Message of Support by Deputy Minister Elizabeth Thabethe, MP, Delivered to the Women Informal Traders at Sea Point Civic Centre: Cape Town, 25 October 2011
Economic Development and Tourism representatives
City of Cape Town Representatives
Distinguished businesswomen
Officials of the Government Departments
Member of the media
Ladies and Gentlemen.

I greet you all on behalf of the Department of Trade & Industry

On the 30th August 2011 during the dti‘s Women’s Month Celebration here in the Western Cape, Belhar Sports Complex, I made a commitment that I will return to meet with you and have a discussion on the issues of women in the informal sector. Today I am back to honour this commitment. This should be a reflection that Government is serious about listening to you and working together with you in finding solutions to the challenges that constrain your participation and contribution to South Africa’s economic growth.

As you would know, Government has continued to introduce measures to economically empower women and women in businesses. While there has been success in certain areas, there is still a huge potential on the women population that is still untapped. The majority of the active female population lies dormant while those who make attempts to engage in establishing enterprises continue to be confined in the micro and small-scale enterprises and the informal sector. Their integration into the formal sector is still constrained by limited access to finance, information, property, technology and technical skill.

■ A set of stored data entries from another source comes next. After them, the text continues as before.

-- ==== Sys2Proof/Laws/Decode.lean ====
section
/-! SUPPORT. The decoder: what a row of the command table makes of a payload, and the step of a plan in progress
(45_command_mapper.md R138; 30_encoding.md R58, R59). -/

namespace Sys2Proof.Machine

/-! ## The operand fields of the one-byte commands, put back -/

theorem setColLow_byte : ∀ op : Byte, op &&& 0xF0#8 = 0x00#8 → 0x00#8 ||| (op.setWidth 4).setWidth 8 = op := by decide
theorem setColHigh_byte : ∀ op : Byte, op &&& 0xF8#8 = 0x10#8 → 0x10#8 ||| (op.setWidth 3).setWidth 8 = op := by decide
theorem setPageStart_byte : ∀ op : Byte, op &&& 0xF8#8 = 0xB0#8 → 0xB0#8 ||| (op.setWidth 3).setWidth 8 = op := by decide
theorem setStartLine_byte : ∀ op : Byte, op &&& 0xC0#8 = 0x40#8 → 0x40#8 ||| (op.setWidth 6).setWidth 8 = op := by decide
theorem segRemap_byte : ∀ op : Byte, op &&& 0xFE#8 = 0xA0#8 → (if op.getLsbD 0 then 0xA1#8 else 0xA0#8) = op := by decide
theorem comScanDir_byte : ∀ op : Byte, op &&& 0xF7#8 = 0xC0#8 → (if op.getLsbD 3 then 0xC8#8 else 0xC0#8) = op := by decide

/-- A mask of all ones compares the whole byte. -/
theorem and_ff (op p : Byte) (h : op &&& 0xFF#8 = p) : op = p := by
  have : ∀ op : Byte, op &&& 0xFF#8 = op := by decide
  rw [← h, this]

/-- The command a row builds from a payload it accepts has that payload for its bytes: no bit is dropped. -/
theorem encode_build {op : Byte} {ps : List Byte} {row : CommandRow} (hm : row ∈ commandTable)
    (ha : row.accepts op = true) (hl : ps.length = row.params) :
    encode (row.build op ps) = ctrlCmd :: op :: ps ∧ (row.build op ps).format ≠ .req := by
  simp only [commandTable, addressingRows, scrollRows, displayRows, initRows, List.cons_append, List.nil_append,
    List.mem_cons, List.not_mem_nil, or_false] at hm
  simp only [CommandRow.accepts, beq_iff_eq] at ha
  rcases hm with rfl | rfl | rfl | rfl | rfl | rfl | rfl | rfl | rfl | rfl | rfl | rfl | rfl | rfl | rfl | rfl |
    rfl | rfl | rfl | rfl | rfl | rfl | rfl | rfl | rfl | rfl | rfl | rfl
  all_goals refine ⟨?_, by simp [Instr.format]⟩
  all_goals first
    | (obtain rfl := and_ff _ _ ha
       simp only at hl
       rcases ps with _ | ⟨a, _ | ⟨b, _ | ⟨c, _ | ⟨d, _ | ⟨e, _ | ⟨f, _ | ⟨g, ps⟩⟩⟩⟩⟩⟩⟩ <;>
         first | rfl | simp at hl)
    | (obtain rfl : ps = [] := List.length_eq_zero_iff.1 hl
       first
         | exact congrArg (fun x => [ctrlCmd, x]) (setColLow_byte _ ha)
         | exact congrArg (fun x => [ctrlCmd, x]) (setColHigh_byte _ ha)
         | exact congrArg (fun x => [ctrlCmd, x]) (setPageStart_byte _ ha)
         | exact congrArg (fun x => [ctrlCmd, x]) (setStartLine_byte _ ha)
         | exact congrArg (fun x => [ctrlCmd, x]) (segRemap_byte _ ha)
         | exact congrArg (fun x => [ctrlCmd, x]) (comScanDir_byte _ ha))

/-- A transaction the block can send is decoded to the instruction that sends it. -/
theorem decodeTxn_of_wf {w : Txn} (h : txnWf w = true) :
    ∃ i, decodeTxn w = .ok i ∧ txnOf i = w ∧ i.format ≠ .req := by
  obtain ⟨control, data⟩ := w
  simp only [txnWf, Bool.and_eq_true, Bool.or_eq_true, beq_iff_eq, bne_iff_ne] at h
  obtain ⟨hc, hd⟩ := h
  rcases hc with rfl | rfl
  · simp only [decodeTxn, hd, if_false, if_true]
    cases data with
    | nil => exact absurd rfl hd
    | cons op ps =>
      unfold decodeCommand
      simp only
      cases hr : commandRow op with
      | none => exact ⟨_, rfl, rfl, by simp [Instr.format]⟩
      | some row =>
        by_cases hl : ps.length = row.params
        · simp only [hl, if_true]
          obtain ⟨he, hf⟩ := encode_build (List.mem_of_find?_eq_some hr) (by simpa using List.find?_some hr) hl
          exact ⟨_, rfl, by simp [txnOf, he], hf⟩
        · simp only [hl, if_false]
          exact ⟨_, rfl, rfl, by simp [Instr.format]⟩
  · refine ⟨.txnData data, ?_, rfl, by simp [Instr.format]⟩
    have : ctrlData ≠ ctrlCmd := by decide
    simp [decodeTxn, hd, this]

/-- A step of a well-formed plan in progress sends its next transaction (R12, R58). -/
theorem step_emitting {s : State} {e : Emission} (hs : s.sequencer = .emitting e)
    (hw : e.wf s.cfg s.phase = true) :
    ∃ w, e.plan[e.seq]? = some w ∧ step s = .next (send e [w] s) := by
  simp only [Emission.wf, Bool.and_eq_true, decide_eq_true_eq, List.all_eq_true] at hw
  obtain ⟨⟨h₁, h₂⟩, -⟩ := hw
  have hw' := h₂ _ (List.getElem_mem h₁)
  obtain ⟨i, h₃, h₄, h₅⟩ := decodeTxn_of_wf hw'
  have hn : (txnOf i).data ≠ [] := by
    rw [h₄]; simp only [txnWf, Bool.and_eq_true, bne_iff_ne] at hw'; exact hw'.2
  refine ⟨e.plan[e.seq], by simp [h₁], ?_⟩
  have hf : fetch s = .bytes .transport (txnBytes e.plan[e.seq]) s := by simp [fetch, hs, h₁]
  have hd : decode .transport (txnBytes e.plan[e.seq]) = .ok i := by
    simpa [decode, txnBytes, parseTxn, Except.bind] using h₃
  simp only [step, hf, hd]
  rw [exec_transport h₅ hn, transact_emitting _ hs, h₄]

end Sys2Proof.Machine
end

Studies by the Global Entrepreneurship Monitor show that a far higher percentage of women entrepreneurs (as compared to men) are involved in the informal sector (80 per cent of female-owned businesses are informal, compared to 65 per cent of male-owned businesses). According to the South African White Paper, by far the largest sector is the survivalist enterprise sector. This means that most people are active in the informal sector where they have little institutional support. There has been a suggestion that the informal sector in South Africa accounts possibly for approximately 30 per cent of working South Africans, or between one and two million enterprises (World Bank 2006).

South Africa’s small enterprise sector, has in the last 17 years been full of excitement, challenges, disappointments and transformation.

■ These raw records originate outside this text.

-- ==== Sys2Proof/Tests/Slice0.lean ====
section
/-! SUPPORT. The model's own tests. Expected values are the spec's: the words of its encoding tables (R52, R59, R120 to
R139, R141), the vectors V-… of 95_test_vectors.md (the same numbers at a small geometry where said), and
calculations by hand from the rules. After them, for every statement with hypotheses, a concrete case
that meets them. -/

namespace Sys2Proof.Tests

open Sys2Proof Sys2Proof.Machine Sys2Proof.Claims

/-! ## Helpers -/

/-- The test font of 95_test_vectors.md (G13). -/
def testFont : List (Byte × List Byte) :=
  [(0x48, [0x7F, 0x08, 0x08, 0x08, 0x7F]), (0x69, [0x00, 0x44, 0x7D, 0x40, 0x00])]

/-- The configuration of the vectors: the defaults with the test font. -/
def vectorCfg : Config := { defaultConfig with font := testFont }

/-- A small geometry: two pages of eight columns. -/
def smallCfg : Config :=
  { vectorCfg with pages := 2, columns := 8, initTable := some [[0x20, 0x02], [0xA6], [0x2E], [0xAF]] }

/-- "Start: fresh" of the vectors, the trace and the inputs left out; `d` changes the driver. -/
def openState (cfg : Config) (d : Driver → Driver) : State :=
  { State.reset with cfg := cfg, phase := .opened (d (Driver.fresh 0x00 0x3C)), handle := true }

def fresh : State := openState vectorCfg id
def small : State := openState smallCfg id

/-- A state with a request on the port and the Transport's next answers. -/
def given (s : State) (bytes : List Byte) (answers : List WriteAnswer) : State :=
  { s with requests := [bytes], writeAnswers := answers }

/-- The next state of a result (reset, if there is none). -/
def after (r : Result) : State :=
  match r with
  | .next t => t
  | .fault _ | .refused _ => State.reset

/-- Whether a result is a next state with this response that has appended these events. -/
def gives (s : State) (r : Result) (code : Byte) (evs : List Event) (p : State → Bool) : Bool :=
  match r with
  | .next t => t.response.map Response.code == some code && t.trace == s.trace ++ evs && p t
  | .fault _ | .refused _ => false

/-- Whether a result is this refusal. -/
def refuses (r : Result) (why : Refusal) : Bool :=
  match r with
  | .refused w => w == why
  | .next _ | .fault _ => false

/-- A property of the driver of an open phase. -/
def driverIs (p : Driver → Bool) (t : State) : Bool := t.driver?.any p

/-- `W00[..]` and `W40[..]` of the vectors, and their `FAIL` form. -/
def w00 (data : List Byte) : Event := .twrite 0x00 data .ok
def w40 (data : List Byte) : Event := .twrite 0x40 data .ok
def w00fail (data : List Byte) : Event := .twrite 0x00 data .fail
def w40fail (data : List Byte) : Event := .twrite 0x40 data .fail

/-- Answers `ok` to `n` calls. -/
def ok (n : Nat) : List WriteAnswer := List.replicate n .ok

/-! ## Well-formedness: an ill-formed term for each check -/

theorem test_illFormed_hscroll_dummies :
    WellFormed (.scrollHRight ⟨1, 0, 0, 7, 0, 0xFF⟩) = false ∧
    WellFormed (.scrollHRight ⟨0, 0, 0, 7, 1, 0xFF⟩) = false ∧
    WellFormed (.scrollHLeft ⟨0, 0, 0, 7, 0, 0xFE⟩) = false := by decide

theorem test_illFormed_hscroll_pages :
    WellFormed (.scrollHRight ⟨0, 8, 0, 7, 0, 0xFF⟩) = false ∧
    WellFormed (.scrollHLeft ⟨0, 0, 0, 8, 0, 0xFF⟩) = false := by decide

theorem test_illFormed_vhscroll :
    WellFormed (.scrollVHRight ⟨1, 0, 0, 7, 1⟩) = false ∧
    WellFormed (.scrollVHRight ⟨0, 8, 0, 7, 1⟩) = false ∧
    WellFormed (.scrollVHLeft ⟨0, 0, 0, 8, 1⟩) = false := by decide

theorem test_illFormed_fields :
    WellFormed (.setVscrollArea 64 0) = false ∧ WellFormed (.setVscrollArea 0 128) = false ∧
    WellFormed (.setMultiplex 64) = false ∧ WellFormed (.setDisplayOffset 64) = false ∧
    WellFormed (.setAddressingMode 3) = false := by decide

theorem test_illFormed_transactions :
    WellFormed (.txnCommand []) = false ∧ WellFormed (.txnData []) = false ∧
    WellFormed (.txnCommand [0xA7]) = false := by decide

theorem test_wellFormed_commands :
    WellFormed (.scrollHRight ⟨0, 0, 0, 7, 0, 0xFF⟩) = true ∧ WellFormed (.scrollVHLeft ⟨0, 0, 0, 7, 1⟩) = true ∧
    WellFormed (.setVscrollArea 0 64) = true ∧ WellFormed (.txnCommand [0xE3]) = true ∧
    WellFormed (.txnData [0x00]) = true := by decide

/-! ## Decoding: a word of the spec for every constructor -/

/-- R52, the encodings of the vectors. -/
theorem test_decode_requests :
    decode .request [0x00, 0x01, 0x3D] = .ok (.construct 0x01 0x3D) ∧
    decode .request [0x01, 0x00, 0x00] = .ok .clear ∧
    decode .request [0x02, 0x00, 0x00, 0xFF, 0x01] = .ok (.draw [0xFF, 0x01]) ∧
    decode .request [0x03, 0x02, 0x0C] = .ok (.setCursor 2 12) ∧
    decode .request [0x04, 0x00, 0x00, 0x48, 0x69] = .ok (.write [0x48, 0x69]) ∧
    decode .request [0x05, 0x00, 0x00] = .ok (.invert false) ∧
    decode .request [0x06, 0x01, 0x00] = .ok (.dim true) ∧
    decode .request [0x07, 0x00, 0x07] = .ok (.startscrollright 0 7) ∧
    decode .request [0x08, 0x02, 0x05] = .ok (.startscrollleft 2 5) ∧
    decode .request [0x09, 0x01, 0x03] = .ok (.startscrolldiagleft 1 3) ∧
    decode .request [0x0A, 0x00, 0x01] = .ok (.startscrolldiagright 0 1) ∧
    decode .request [0x0B, 0x00, 0x00] = .ok .stopscroll ∧
    decode .request [0x0C, 0x00, 0x00] = .ok .teardown := by decide

/-- R120 to R132, R137: V-CM1 to V-CM11. -/
theorem test_decode_display_and_scroll :
    decode .transport [0x00, 0x81, 0xCF] = .ok (.setContrast 0xCF) ∧
    decode .transport [0x00, 0xAE] = .ok .displayOff ∧ decode .transport [0x00, 0xAF] = .ok .displayOn ∧
    decode .transport [0x00, 0xA6] = .ok .normalDisplay ∧ decode .transport [0x00, 0xA7] = .ok .inverseDisplay ∧
    decode .transport [0x00, 0xA4] = .ok .entireResume ∧ decode .transport [0x00, 0xA5] = .ok .entireOn ∧
    decode .transport [0x00, 0x26, 0x00, 0x01, 0x02, 0x07, 0x00, 0xFF] =
      .ok (.scrollHRight ⟨0x00, 1, 2, 7, 0x00, 0xFF⟩) ∧
    decode .transport [0x00, 0x27, 0x00, 0x03, 0x00, 0x04, 0x00, 0xFF] =
      .ok (.scrollHLeft ⟨0x00, 3, 0, 4, 0x00, 0xFF⟩) ∧
    decode .transport [0x00, 0x29, 0x00, 0x02, 0x05, 0x06, 0x01] = .ok (.scrollVHRight ⟨0x00, 2, 5, 6, 1⟩) ∧
    decode .transport [0x00, 0x2A, 0x00, 0x01, 0x07, 0x02, 0x3F] = .ok (.scrollVHLeft ⟨0x00, 1, 7, 2, 0x3F⟩) ∧
    decode .transport [0x00, 0x2E] = .ok .scrollDeactivate ∧ decode .transport [0x00, 0x2F] = .ok .scrollActivate ∧
    decode .transport [0x00, 0xA3, 0x01, 0x40] = .ok (.setVscrollArea 1 64) := by decide

/-- R133 to R135: V-CM12 to V-CM16; the last values of each field, and the first byte past it. -/
theorem test_decode_addressing :
    decode .transport [0x00, 0xB5] = .ok (.setPageStart 5) ∧ decode .transport [0x00, 0xB7] = .ok (.setPageStart 7) ∧
    decode .transport [0x00, 0x00] = .ok (.setColLow 0) ∧ decode .transport [0x00, 0x0F] = .ok (.setColLow 15) ∧
    decode .transport [0x00, 0x10] = .ok (.setColHigh 0) ∧ decode .transport [0x00, 0x17] = .ok (.setColHigh 7) ∧
    decode .transport [0x00, 0x18] = .ok (.txnCommand [0x18]) ∧
    decode .transport [0x00, 0xB8] = .ok (.txnCommand [0xB8]) := by decide

/-- R139. -/
theorem test_decode_init_only :
    decode .transport [0x00, 0xD5, 0x80] = .ok (.setClockDiv 0x80) ∧
    decode .transport [0x00, 0xA8, 0x3F] = .ok (.setMultiplex 0x3F) ∧
    decode .transport [0x00, 0xD3, 0x01] = .ok (.setDisplayOffset 1) ∧
    decode .transport [0x00, 0x40] = .ok (.setStartLine 0) ∧ decode .transport [0x00, 0x7F] = .ok (.setStartLine 63) ∧
    decode .transport [0x00, 0x8D, 0x14] = .ok (.chargePump 0x14) ∧
    decode .transport [0x00, 0x20, 0x02] = .ok (.setAddressingMode 2) ∧
    decode .transport [0x00, 0xA0] = .ok (.segRemap false) ∧ decode .transport [0x00, 0xA1] = .ok (.segRemap true) ∧
    decode .transport [0x00, 0xC0] = .ok (.comScanDir false) ∧
    decode .transport [0x00, 0xC8] = .ok (.comScanDir true) ∧
    decode .transport [0x00, 0xDA, 0x12] = .ok (.setComPins 0x12) ∧
    decode .transport [0x00, 0xD9, 0xF1] = .ok (.setPrecharge 0xF1) ∧
    decode .transport [0x00, 0xDB, 0x40] = .ok (.setVcomh 0x40) := by decide

/-- R59: data, and a command the tables do not name. -/
theorem test_decode_transactions :
    decode .transport [0x40, 0x7F, 0x00] = .ok (.txnData [0x7F, 0x00]) ∧
    decode .transport [0x00, 0xE3] = .ok (.txnCommand [0xE3]) ∧
    decode .transport [0x00, 0x81] = .ok (.txnCommand [0x81]) := by decide

/-- R50, R56 and V-LC10, R59, R64: what is no instruction. -/
theorem test_decode_rejects :
    decode .request [0x0D, 0x00, 0x00] = .error (.reservedOp 0x0D) ∧
    decode .request [0xFF, 0x00, 0x00] = .error (.reservedOp 0xFF) ∧
    decode .request [0x01, 0x00] = .error .shortRequest ∧
    decode .transport [] = .error .emptyTransaction ∧ decode .transport [0x40] = .error .emptyTransaction ∧
    decode .transport [0x80, 0x01] = .error (.badControl 0x80) := by decide

/-- No first byte belongs to two rows of the command table. -/
theorem test_command_rows_disjoint :
    ∀ op : Byte, (commandTable.filter (·.accepts op)).length ≤ 1 := by decide +kernel

/-- The table's words, bit 0 first: 05 01 00; 81 CF; A3 00 40; 40 FF; 0D, past the request
codes; E3, in no row. -/
theorem test_decode_table_words :
    decodeTableWord 24 0x000105 = some (.invert true) ∧ decodeTableWord 16 0xCF81 = some (.setContrast 0xCF) ∧
    decodeTableWord 24 0x4000A3 = some (.setVscrollArea 0x00 0x40) ∧
    decodeTableWord 16 0xFF40 = some (.txnData [0xFF]) ∧ decodeTableWord 8 0x0D = some (.setColLow 13) ∧
    decodeTableWord 8 0xE3 = none := by decide

/-! ## The configuration -/

theorem test_default_config :
    defaultConfig.valid = true ∧ defaultConfig.fbLen = 1024 ∧ defaultConfig.cellW = 6 ∧
    defaultConfig.initSeq.length = 17 ∧ vectorCfg.valid = true ∧ smallCfg.valid = true := by decide

/-- R141, row 11: the default table follows `CONTRAST_NORMAL`; a table that is given does not. -/
theorem test_default_init_contrast :
    ({ defaultConfig with contrastNormal := 0x42 } : Config).initSeq[10]? = some [0x81, 0x42] ∧
    defaultConfig.initSeq[10]? = some [0x81, 0xCF] ∧
    ({ smallCfg with contrastNormal := 0x42 } : Config).initSeq = smallCfg.initSeq := by decide

/-- R140 holds of the default table, and R116 needs its scroll commands in order. -/
theorem test_default_init_premises :
    initEstablishes defaultConfig = true ∧ initScrollQuiet defaultConfig = true ∧
    initScrollQuiet smallCfg = true := by decide

/-- R31, with the glyph of S2: column 0 = 0x7F at page 2 lights rows 16 to 22 and not row 23. -/
theorem test_pixel :
    pixel vectorCfg [(256, 0x7F)] 16 0 = true ∧ pixel vectorCfg [(256, 0x7F)] 22 0 = true ∧
    pixel vectorCfg [(256, 0x7F)] 23 0 = false := by decide

/-! ## Operations -/

/-- V-LC1. -/
theorem test_construct :
    gives State.reset (step { given State.reset [0x00, 0x00, 0x3C] (ok 17) with openAnswers := [.ack] }) 0x00
      ([.topen 0x00 0x3C .ack, w00 [0xAE], w00 [0xD5, 0x80], w00 [0xA8, 0x3F], w00 [0xD3, 0x00], w00 [0x40],
        w00 [0x8D, 0x14]] ++
       [w00 [0x20, 0x02], w00 [0xA1], w00 [0xC8], w00 [0xDA, 0x12], w00 [0x81, 0xCF], w00 [0xD9, 0xF1]] ++
       [w00 [0xDB, 0x40], w00 [0xA4], w00 [0xA6], w00 [0x2E], w00 [0xAF]])
      (fun t => driverIs (· == Driver.fresh 0x00 0x3C) t && t.handle) = true := by decide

The close interaction of political, social and economic changes is felt particularly strongly at the grassroots level of small and micro enterprises – in the townships, in city centres, in the new upmarket shopping malls and in backyard industries. At the same time, small enterprises could not be shielded from the impact of global economic crisis and technological transformations as well as the rise in competition in virtually all sectors, places and operational spheres which South Africa experienced after its reintegration into the global economy. Against this background, public sector support for small enterprises whose aim is to facilitate their emergence, profitability and growth, takes an important place in the broader spectrum of the government’s socioeconomic policies.

According to the Bureau of Market Research at the University of South Africa, the informal or unrecorded economy accommodated a substantial part of the South African workforce in 2004/2005. In 1980, 92,3 % of all employment was offered by the formal economy and 7,7 % by the informal sector. This changed in 2004 to a share of 79,4 % for the formal economy and 20,6 % for the informal economy. The labour absorption rate (ie the percentage of the population aged 15 to 64 years employed in the formal economy) dropped from 45,7 % in 1980 to just more than a quarter (27,7 %) in 2004.

The 2, 1 million informal workers are accommodated in a dual informal system, namely the second economy and the informal part of the modern (or first) economy. The second economy is characterized by survivalist businesses established as, inter alia, curbside (sidewalk) traders, traders in pedestrian malls and at transport interchanges, and small home-based businesses such as spaza shops. The first economy is modern but also houses an informal component. Informality in this sector originates primarily from the cumbersome procedures and regulations.

In this context, therefore, it is essential that government creates suitable legislative and regulatory environments that support development. The operating environment must allow for a wide variety of business support services that adequately meet the needs of the population including the rural and poor. In this support provision, priority should be given to business management skills to empower the majority of our informal sector operators to graduate into formal economy where growth opportunities are possible. Added to this, is the provision of financial services to the enterprising poor ensuring that it reaches the people where they are, especially in peri- urban and rural areas and at a cost more affordable than the costs currently charged by micro-finance practitioners.

To assist government to effectively intervene in the informal economy, it is therefore desirable to see informal traders getting organized into bodies or chambers that will represent their interests and also ensure that government support reaches their members. the dti and its agencies will continue to work at addressing such concerns and proposals.  Some of these agencies are here today and they can speak for themselves. We want to have a thriving economy where all citizens, irrespective of race, gender etc would have contributed. This cannot be achieved unless the women of South Africa rise up and commit to be part of this economic revolution

the dti will continue to play a catalytic role in ensuring that women who commit to taking their roles in the economy by engaging in entrepreneurship activities get the necessary support that they require.
Once again I wish to thank the province for hosting us.